Described by Galileo Galilei as "a most beautiful sight to behold" and, contradicting many philosophers of his time, as "uneven, full of hollows and protruberances" Earth's natural satellite has always been an object of wonder and interest. Since Galileo's time, continually improved telescopes, and modern exploratory space flights, have revealed information about the nature of the Moon that is fascinating both to laymen and scientists.

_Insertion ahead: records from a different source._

-- ==== Sys2Proof/Machine/Regroup.lean ====
section
/-! DEFINITION. `regroup`'s completion (R179, R180), and what parks and returns in a partition: contexts in the overflow area, strips of a
capacity cut (R70), and fragments without a split-table entry (R171). -/

namespace Sys2Proof.Machine

open Sys2Proof

/-! ### The overflow area (R180) -/

/-- The TCID of a context's launch. -/
def State.ctxTcid (s : State) (c : Ctx) : Nat := ((s.launchOfCtx? c).map fun l => l.tcid).getD 0

/-- A context's record, in the layout of R392. -/
def State.recordOf (s : State) (c : Ctx) : List Byte :=
  match s.block? c.block with
  | none => []
  | some b =>
    match s.launch? b.launch with
    | none => []
    | some l => s.saveRecord b l c

/-- Contexts of a TCID that lie in its overflow area. -/
def State.inOverflow (s : State) (tcid : Nat) : List Ctx :=
  s.ctxs.filter fun c => c.state == .parked && s.ctxTcid c == tcid && ((s.block? c.block).map fun b => !b.saved).getD false

def State.overflowUsed (s : State) (tcid : Nat) : Nat :=
  ((s.inOverflow tcid).map fun c => (s.recordOf c).length).foldl (· + ·) 0

/-- A context's fragments leave residency: their latches are undefined (R185). -/
def Ctx.latchless (c : Ctx) : Ctx :=
  { c with frags := c.frags.map fun f => { f with regs := { f.regs with latches := noLatches } } }

/-- A context is parked in the overflow area; none where the area is absent or has no room. -/
def State.parkCtx (s : State) (id : Nat) : Option State :=
  match s.ctx? id with
  | none => none
  | some c =>
    let tcid := s.ctxTcid c
    let a := s.area tcid 3
    let used := s.overflowUsed tcid
    let rec_ := s.recordOf c
    if a.configured ∧ used + rec_.length ≤ 2 ^ a.log then
      some ((s.writeTier1 (Writer.of .mailbox) (a.base + used) rec_).setCtx { c.latchless with state := .parked })
    else none

/-! ### Completion (R179) -/

/-- A context's `regroup`, where its root waits at one: fragment, key, range and length. -/
def Ctx.regrouping (c : Ctx) : Option (Frag × Src × VRange × Nat) :=
  c.root?.bind fun f => f.wait.bind fun w =>
    match w.instr with
    | .regroup key r => some (f, key, r, w.len)
    | _ => none

/-- An item of the block as `regroup` moves it: its iidx, its key, its values of the moved registers, and its child launches. -/
structure Moved where
  iidx : Nat
  key : Nat
  words : List W32
  kids : List Nat

def State.movedOf (s : State) (b : Block) (range : VRange) (c : Ctx) : List Moved :=
  match c.regrouping with
  | none => []
  | some (f, key, _, _) =>
    let V := viewOf c b f s.freeCtr
    let k := V.src false key
    (Lanes.list f.mask V.n).map fun i =>
      { iidx := c.iidx i, key := bitsN (k.at i).toNat 0 6, words := (rangeRegs range).map fun r => V.word r i
        kids := (c.children.filter fun x => x.1 == i).map fun x => x.2 }

/-- The groups in ascending key, each in ascending item index. -/
def groupsOf (l : List Moved) : List (List Moved) :=
  let l := sortOn (fun m => m.iidx) l
  ((List.range 64).map fun k => l.filter fun m => m.key == k).filter fun g => !g.isEmpty

/-- What has been laid out so far: the state, positions, strips and contexts before the next group, and whether all that did not fit has
been parked. -/
structure Layout where
  s : State
  pos : Nat
  strips : Nat
  n : Nat
  ok : Bool

/-- Registers of a new context: the lead's k registers, `fmt` and return stack; predicates false; the moved registers MAT. -/
def groupRegs (lead : Regs) (range : VRange) : Regs :=
  { k := lead.k, fmt := lead.fmt, preds := Vector.replicate 16 (.uni false), vtags := (rangeRegs range).map fun r => (r, .mat)
    latches := noLatches, shifts := 0, kw := 0, rstack := lead.rstack }

/-- One group becomes a context, resident where its partition has room, else parked. -/
def Layout.add (b : Block) (l : Launch) (lead : Regs) (range : VRange) (pc : VAddr) (hold : Nat) (x : Layout) (g : List Moved) : Layout :=
  let s := x.s
  let p := (b.part0 + x.n) % 16
  let strips := (g.length + 63) / 64
  let need : PartNeed := { off := 0, ctxs := 1, entries := 1, regs := l.hdr.vregs, tiles := tileCount l.hdr.stripTiles }
  let fits := s.partFits b.core p need
  let live := Lanes.below g.length
  let root := { rootFrag ((s.freshEntries b.core p 1).headD 0) (strips - 1) pc live (groupRegs lead range) s.cycle with hold := hold, view := Horizon.upTo s.lastWrite }
  let c := freshCtx s.nextId b.id b.core p ((s.freeSlots b.core p).headD 0) strips x.strips (b.index * b.size) (some (Lanes.ofList (g.map fun m => m.iidx))) x.pos live root
  let mat := (rangeRegs range).zipIdx.map fun r => (r.1, g.map fun m => m.words.getD r.2 0)
  let kids := g.zipIdx.flatMap fun m => m.1.kids.map fun k => (m.2, k)
  let r : FragRef := ⟨s.nextId, 0⟩
  let s : State := { s with nextId := s.nextId + 1, ctxs := s.ctxs ++ [{ c with mat := mat, children := kids, preempt := if l.preempting then some s.cycle else none }] }
  let s := s.openRegion r pc (some (0, 0))
  let out := if fits then (s.startCtx r.ctx, true)
    else
      match (s.updCtx r.ctx fun c => { c with state := .left }).parkCtx r.ctx with
      | some s => (s, true)
      | none => (s, false)
  { s := out.1, pos := x.pos + g.length, strips := x.strips + strips, n := x.n + 1, ok := x.ok && out.2 }

/-- A source context leaves: what it has staged is committed, its counters and outcomes join the block's. -/
def State.leaveSource (s : State) (c : Ctx) : State :=
  let s := match c.regrouping with
    | some x => s.commitFrag c x.1
    | none => s
  let s := s.departCtx c
  { s with ctxs := s.ctxs.filter fun x => x.id != c.id }

/-- The sources of a `regroup`: every context of the block that still has items. -/
def State.sourcesOf (s : State) (block : Nat) : List Ctx :=
  (s.ctxsOf block).filter fun c => c.state != .left && c.live != 0

/-- The nesting-overflow fault of every item of the block, with address 1 (R180, R382). -/
def State.regroupFault (s : State) (c : Ctx) : State :=
  match c.regrouping with
  | none => s
  | some x =>
    let r : FragRef := ⟨c.id, x.1.id⟩
    (s.updFrag r fun f => { f with wait := none }).faultItems r 7 x.1.mask 0 fun _ => 1

/-- `REGROUP_COMPLETION`: every item of the block has executed it and the counters of its contexts read zero. The strips of the sources are gone
with their tile instances, and those of the new contexts read zero (R180, R313). -/
def execRegroupCompletion (block : Nat) (s : State) : Out :=
  match s.block? block with
  | none => .fault .notEnabled
  | some b =>
    let src := s.sourcesOf block
    match s.launch? b.launch, sortOn (fun c => c.iidx ((Lanes.lowest c.live).getD 0)) src with
    | some l, lead :: _ =>
      match lead.regrouping with
      | none => .fault .notEnabled
      | some (f, _, range, len) =>
        let ready := src.all fun c =>
          c.regrouping.isSome && c.state == .resident && !c.stopping && !c.halted && c.counters.toList.all fun n => n == 0
        let moved := src.flatMap (s.movedOf b range)
        let hold := s.cycle + 2 * (rangeRegs range).length * b.strips
        let s1 := src.foldl State.leaveSource s
        let s1 := s1.updBlock block fun b =>
          { b with spill := b.spill ++ List.replicate (80 - b.spill.length) [], tiles := b.tiles.filter fun t => t.strip.isNone }
        let x := (groupsOf moved).foldl (Layout.add b l f.regs range (f.pc + BitVec.ofNat 58 len) hold)
          { s := s1, pos := 0, strips := 0, n := 0, ok := true }
        event (ready && l.halted.isNone) (if x.ok then x.s else src.foldl State.regroupFault s)
    | _, _ => .fault .notEnabled

/-! ### Residency (R180) -/

/-- The context waits only at `bar`, `await`, `wchild`, `fwr` or `frd`. -/
def Ctx.waitsForOthers (c : Ctx) : Bool :=
  let here (f : Frag) : Bool :=
    f.waitsFor .await || f.waitsFor .wchild || f.waitsFor .fullEmpty || (List.range 16).any fun n => f.waitsFor (.bar n)
  (c.leaves.any here) && c.leaves.all fun f => here f || f.state == .arrived

/-- Parked contexts of a partition in ascending key, those that only wait for other items last. -/
def State.parkedAt (s : State) (core part : Nat) : List Ctx :=
  let l := sortOn (fun c => c.id) (s.ctxs.filter fun c =>
    c.core == core && c.part == part && c.state == .parked && ((s.block? c.block).map fun b => !b.saved).getD false)
  (l.filter fun c => !c.waitsForOthers) ++ l.filter fun c => c.waitsForOthers

/-- A parked context of the block that waits for no other item. -/
def State.parkedIn (s : State) (block : Nat) : Bool := (s.ctxsOf block).any fun c => c.state == .parked && !c.waitsForOthers

def State.ctxFits (s : State) (c : Ctx) : Bool :=
  let h := (s.launchOfCtx? c).map fun l => l.hdr
  s.partFits c.core 0
    { off := c.part, ctxs := 1, entries := (c.frags.filter fun f => f.entryParked.isNone).length
      regs := (h.map fun h => h.vregs).getD 0, tiles := (h.map fun h => tileCount h.stripTiles).getD 0 }

/-- A parked context takes a slot and entries of its partition, and starts its pass (R70, R180). -/
def State.makeResident (s : State) (c : Ctx) : State :=
  let y := c.renumber (s.freshEntries c.core c.part c.frags.length)
  let unreserved (f : Frag) : Frag := { f with reserved := none }
  let c : Ctx := { y with state := .resident, slot := (s.freeSlots c.core c.part).headD 0, frags := y.frags.map unreserved }
  (s.setCtx (c.fromNow s.cycle)).startCtx c.id

/-- `REGROUP_CONTEXT_RESIDENT` of a parked context (R180): it becomes resident where it is the first of its partition and has room; one that
waits for other items does so only when no other of its block is parked. While it is parked and does not wait, the resident contexts of its
block that wait are parked too, in ascending key. -/
def execRegroupContextResident (ctx : Nat) (s : State) : Out :=
  match s.ctx? ctx with
  | none => .fault .notEnabled
  | some c =>
    let first := ((s.parkedAt c.core c.part).head?.map fun x => x.id) == some ctx
    if first && s.ctxFits c && !(c.waitsForOthers && s.parkedIn c.block) then .next (s.makeResident c)
    else if c.state != .parked || c.waitsForOthers then .fault .notEnabled
    else
      let here := sortOn (fun x => x.id) ((s.ctxsOf c.block).filter fun x => x.state == .resident && x.waitsForOthers)
      match here.findSome? fun x => s.parkCtx x.id with
      | none => .fault .notEnabled
      | some s => .next s

/-! ### Fragments without an entry (R171) -/

/-- Fragments of a partition's resident contexts. -/
def State.fragsAt (s : State) (core part : Nat) : List (Ctx × Frag) :=
  (s.ctxs.filter fun c => c.core == core && c.part == part && c.state == .resident).flatMap fun c => c.frags.map fun f => (c, f)

/-- An arrived fragment's entry fits on the spill stack of its first strip. -/
def State.entryFits (s : State) (c : Ctx) (f : Frag) : Bool :=
  match s.block? c.block with
  | none => false
  | some b =>
    let S := ((s.launch? b.launch).map fun l => l.hdr.spill).getD 0
    decide (b.spillUsed (c.firstStrip + f.first) + c.parkedBytes f.first + 32 + 8 * (f.last + 1 - f.first) ≤ S)

/-- The fragment could issue if it had an entry. -/
def Frag.entryReady (f : Frag) : Bool := f.state == .running && !f.hasChildren && f.wait.isNone

/-- Fragments that give up their entry for a ready one, the one to be taken first: the oldest arrived, then the oldest of those that wait for
their children or for other items and are no root. -/
def State.entryGivers (s : State) (all : List (Ctx × Frag)) : List (Ctx × Frag) :=
  let held := sortOn (fun x => x.2.lastIssue) (all.filter fun x => x.2.entryParked.isNone && s.entryFits x.1 x.2)
  (held.filter fun x => x.2.state == .arrived) ++
    held.filter fun x => x.2.state == .running && x.2.parent.isSome && (x.2.hasChildren || !x.2.stands)

/-- `FRAGMENT_UNPARK`: in parking order, into a free entry, or into that of a fragment that waits (R171, R187). -/
def execFragmentUnpark (r : FragRef) (s : State) : Out :=
  match s.ctx? r.ctx, s.frag? r with
  | some c, some f =>
    let all := s.fragsAt c.core c.part
    let order (x : Frag) : Nat := x.entryParked.getD (2 ^ 80)
    let take (n : Nat) (s : State) : State := s.updFrag r fun f => { f with entryParked := none, entry := n, lastIssue := s.cycle }
    if f.entryParked.isNone || c.state != .resident then .fault .notEnabled
    else if 0 < s.freeEntries c.core c.part then event (all.all fun x => decide (order f ≤ order x.2)) (take ((s.freshEntries c.core c.part 1).headD 0) s)
    else
      match s.entryGivers all with
      | [] => .fault .notEnabled
      | x :: _ =>
        event (f.entryReady && all.all fun y => decide (order f ≤ order y.2) || !y.2.entryReady)
          (take x.2.entry ({ s with nextId := s.nextId + 1 }.updFrag ⟨x.1.id, x.2.id⟩ fun g =>
            { g with entryParked := some s.nextId, regs := { g.regs with latches := noLatches } }))
  | _, _ => .fault .notEnabled

/-! ### Strips that a capacity cut parked (R70) -/

/-- Strips of a parked fragment that have room: a reservation for its first strip as R69 and R71 ask it, which is that of the context where
nothing else of the context runs, and the storage and slots of the others (R70). -/
def State.stripRoom (s : State) (c : Ctx) (f : Frag) : Nat :=
  let vregs := ((s.launchOfCtx? c).map fun l => l.hdr.vregs).getD 0
  let tiles := ((s.launchOfCtx? c).map fun l => tileCount l.hdr.stripTiles).getD 0
  let alone := !c.leaves.any fun g => g.stands
  let regs := s.regsTaken c.core c.part + if alone then 0 else vregs
  let slots := s.tilesTaken c.core c.part + if alone then 0 else tiles
  if !alone && (decide (384 < regs) || decide (8 < slots)) then 0
  else 1 + min (if f.mats = 0 then 15 else (384 - regs) / f.mats) (if tiles = 0 then 15 else (8 - slots) / tiles)

/-- `CONTEXT_RESUMPTION`: as many leading strips of the parked fragment as fit are in the pass again, with a reservation of their own where
something else of the context runs (R69, R70). -/
def execContextResumption (r : FragRef) (s : State) : Out :=
  match s.ctx? r.ctx, s.frag? r with
  | some c, some f =>
    let n := s.stripRoom c f
    let reserved := if c.leaves.any fun g => g.stands then some f.id else none
    let s' := s.updFrag r fun f => { f with state := .running, reserved := reserved, lastIssue := s.cycle }
    event (f.state == .parked && f.park.isNone && !f.hasChildren && f.entryParked.isNone && c.state == .resident && decide (0 < n))
      (if f.last + 1 ≤ f.first + n then s' else s'.cutAt r (f.first + n))
  | _, _ => .fault .notEnabled

end Sys2Proof.Machine
end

We now know for example that the Moon is like, but also not like, Earth. It has many of the same elements in its core, mantle, and crust but does not have air, nor oceans. There are no plants and people have never lived there although a few lucky ones have visited. Between 1964 and 1972 NASA sent 22 scientific missions to the Moon. But, despite these explorations, much of the Moon remained a mystery and scientists have been anxious to return to the Moon to prospect for additional information

[Lunar Prospector image from NASA Website]

So, on January 6, 1998, Lunar Prospector, NASA's first dedicated lunar mission in 25 years blasted off to the Moon aboard a three-stage rocket called Athena II. After a four-day journey to the Moon and entry into lunar polar orbit, the unmanned, tiny, drum-shaped spacecraft successfully started its eighteen-month mission circling the moon once every 118 minutes first at a distance of 63 miles and later only 6 miles above the Moon's surface.

The Prospector's main job was to map lunar resources, gravity, magnetic fields, and gases released from the lunar interior. At the end of its mission, in July 1999, the Prospector was deliberately crashed into the Lunar surface while astronomers around the world watched carefully with sensitive spectrometers to detect the effects of the impact.

1) What did the astronomers hope to detect?
2) What led them to think this might be a possibility?